▶ _Activity_
The lines to repeat are those below from the one containing "namespace Sys2Proof" down to the one containing "theorem rest_mk (P", both included; reproduce them exactly and nothing else.

(Dataset entries)
# # # # # # #

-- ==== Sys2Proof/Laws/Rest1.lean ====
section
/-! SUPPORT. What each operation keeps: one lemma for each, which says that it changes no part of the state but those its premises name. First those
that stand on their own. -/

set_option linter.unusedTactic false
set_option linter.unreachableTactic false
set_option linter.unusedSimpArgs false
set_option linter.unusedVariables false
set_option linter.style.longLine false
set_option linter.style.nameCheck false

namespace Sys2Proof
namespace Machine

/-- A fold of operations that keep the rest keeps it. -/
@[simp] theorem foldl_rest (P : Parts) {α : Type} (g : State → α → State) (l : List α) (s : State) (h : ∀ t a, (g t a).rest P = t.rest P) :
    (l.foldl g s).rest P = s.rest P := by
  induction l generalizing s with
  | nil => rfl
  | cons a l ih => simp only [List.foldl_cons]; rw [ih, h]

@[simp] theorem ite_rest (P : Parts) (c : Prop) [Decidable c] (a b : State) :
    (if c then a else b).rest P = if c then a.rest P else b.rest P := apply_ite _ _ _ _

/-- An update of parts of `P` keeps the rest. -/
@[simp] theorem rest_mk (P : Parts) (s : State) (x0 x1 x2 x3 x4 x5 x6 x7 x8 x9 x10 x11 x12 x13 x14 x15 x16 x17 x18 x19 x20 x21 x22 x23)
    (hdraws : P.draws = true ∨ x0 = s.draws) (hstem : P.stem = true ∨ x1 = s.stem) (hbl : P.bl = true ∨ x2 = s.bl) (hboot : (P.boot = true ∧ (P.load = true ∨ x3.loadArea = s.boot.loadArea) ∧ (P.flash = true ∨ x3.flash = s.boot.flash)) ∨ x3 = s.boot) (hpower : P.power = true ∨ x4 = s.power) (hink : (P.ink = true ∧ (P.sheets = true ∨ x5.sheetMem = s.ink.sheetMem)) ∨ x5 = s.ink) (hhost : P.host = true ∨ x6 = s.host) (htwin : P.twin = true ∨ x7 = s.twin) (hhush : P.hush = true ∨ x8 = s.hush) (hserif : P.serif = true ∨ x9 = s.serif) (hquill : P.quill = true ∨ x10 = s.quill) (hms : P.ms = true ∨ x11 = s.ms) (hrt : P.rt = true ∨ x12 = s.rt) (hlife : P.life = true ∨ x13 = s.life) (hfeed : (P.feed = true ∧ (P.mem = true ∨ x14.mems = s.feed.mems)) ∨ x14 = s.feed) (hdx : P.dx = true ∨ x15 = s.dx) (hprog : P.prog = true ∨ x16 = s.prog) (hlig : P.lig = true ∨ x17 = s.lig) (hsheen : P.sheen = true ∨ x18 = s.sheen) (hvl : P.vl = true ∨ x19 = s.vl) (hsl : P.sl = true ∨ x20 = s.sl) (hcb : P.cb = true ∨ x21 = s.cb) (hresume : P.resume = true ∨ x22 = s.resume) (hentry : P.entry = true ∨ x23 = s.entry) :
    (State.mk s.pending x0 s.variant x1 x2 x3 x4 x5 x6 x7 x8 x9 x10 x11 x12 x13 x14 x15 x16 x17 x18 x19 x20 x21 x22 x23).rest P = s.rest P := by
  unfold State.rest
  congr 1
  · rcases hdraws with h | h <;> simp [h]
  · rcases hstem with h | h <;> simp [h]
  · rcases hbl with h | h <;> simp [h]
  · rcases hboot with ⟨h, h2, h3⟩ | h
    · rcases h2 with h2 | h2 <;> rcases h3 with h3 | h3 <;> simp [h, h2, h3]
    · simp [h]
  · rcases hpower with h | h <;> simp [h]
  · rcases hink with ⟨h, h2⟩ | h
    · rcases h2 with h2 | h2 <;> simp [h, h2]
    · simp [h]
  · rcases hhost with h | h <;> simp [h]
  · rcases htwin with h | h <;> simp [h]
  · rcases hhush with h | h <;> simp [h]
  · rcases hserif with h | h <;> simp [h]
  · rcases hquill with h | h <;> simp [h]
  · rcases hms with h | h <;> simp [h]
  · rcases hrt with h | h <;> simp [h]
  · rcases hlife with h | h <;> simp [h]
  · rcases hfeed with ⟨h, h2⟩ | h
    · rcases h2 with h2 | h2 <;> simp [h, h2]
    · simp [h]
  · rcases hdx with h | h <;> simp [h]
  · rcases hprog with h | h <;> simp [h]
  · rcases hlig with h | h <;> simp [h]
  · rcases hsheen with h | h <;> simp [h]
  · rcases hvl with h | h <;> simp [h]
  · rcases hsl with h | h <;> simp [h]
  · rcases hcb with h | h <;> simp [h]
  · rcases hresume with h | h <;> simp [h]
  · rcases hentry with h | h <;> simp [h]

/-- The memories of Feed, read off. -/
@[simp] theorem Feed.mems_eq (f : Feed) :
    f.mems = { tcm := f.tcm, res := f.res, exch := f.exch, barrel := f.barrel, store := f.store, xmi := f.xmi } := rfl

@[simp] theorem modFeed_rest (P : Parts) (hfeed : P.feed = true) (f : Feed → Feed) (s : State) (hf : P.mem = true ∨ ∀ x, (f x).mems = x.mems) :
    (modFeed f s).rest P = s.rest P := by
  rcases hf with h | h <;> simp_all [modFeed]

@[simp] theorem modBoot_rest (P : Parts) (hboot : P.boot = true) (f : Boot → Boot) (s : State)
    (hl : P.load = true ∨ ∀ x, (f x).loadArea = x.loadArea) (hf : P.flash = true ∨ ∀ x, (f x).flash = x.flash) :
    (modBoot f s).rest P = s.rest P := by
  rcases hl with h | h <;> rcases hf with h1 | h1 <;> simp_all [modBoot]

# # # # # # #

▶ _Result for this task_
namespace Sys2Proof
namespace Machine

/-- A fold of operations that keep the rest keeps it. -/
@[simp] theorem foldl_rest (P : Parts) {α : Type} (g : State → α → State) (l : List α) (s : State) (h : ∀ t a, (g t a).rest P = t.rest P) :
    (l.foldl g s).rest P = s.rest P := by
  induction l generalizing s with
  | nil => rfl
  | cons a l ih => simp only [List.foldl_cons]; rw [ih, h]

@[simp] theorem ite_rest (P : Parts) (c : Prop) [Decidable c] (a b : State) :
    (if c then a else b).rest P = if c then a.rest P else b.rest P := apply_ite _ _ _ _

/-- An update of parts of `P` keeps the rest. -/
@[simp] theorem rest_mk (P : Parts) (s : State) (x0 x1 x2 x3 x4 x5 x6 x7 x8 x9 x10 x11 x12 x13 x14 x15 x16 x17 x18 x19 x20 x21 x22 x23)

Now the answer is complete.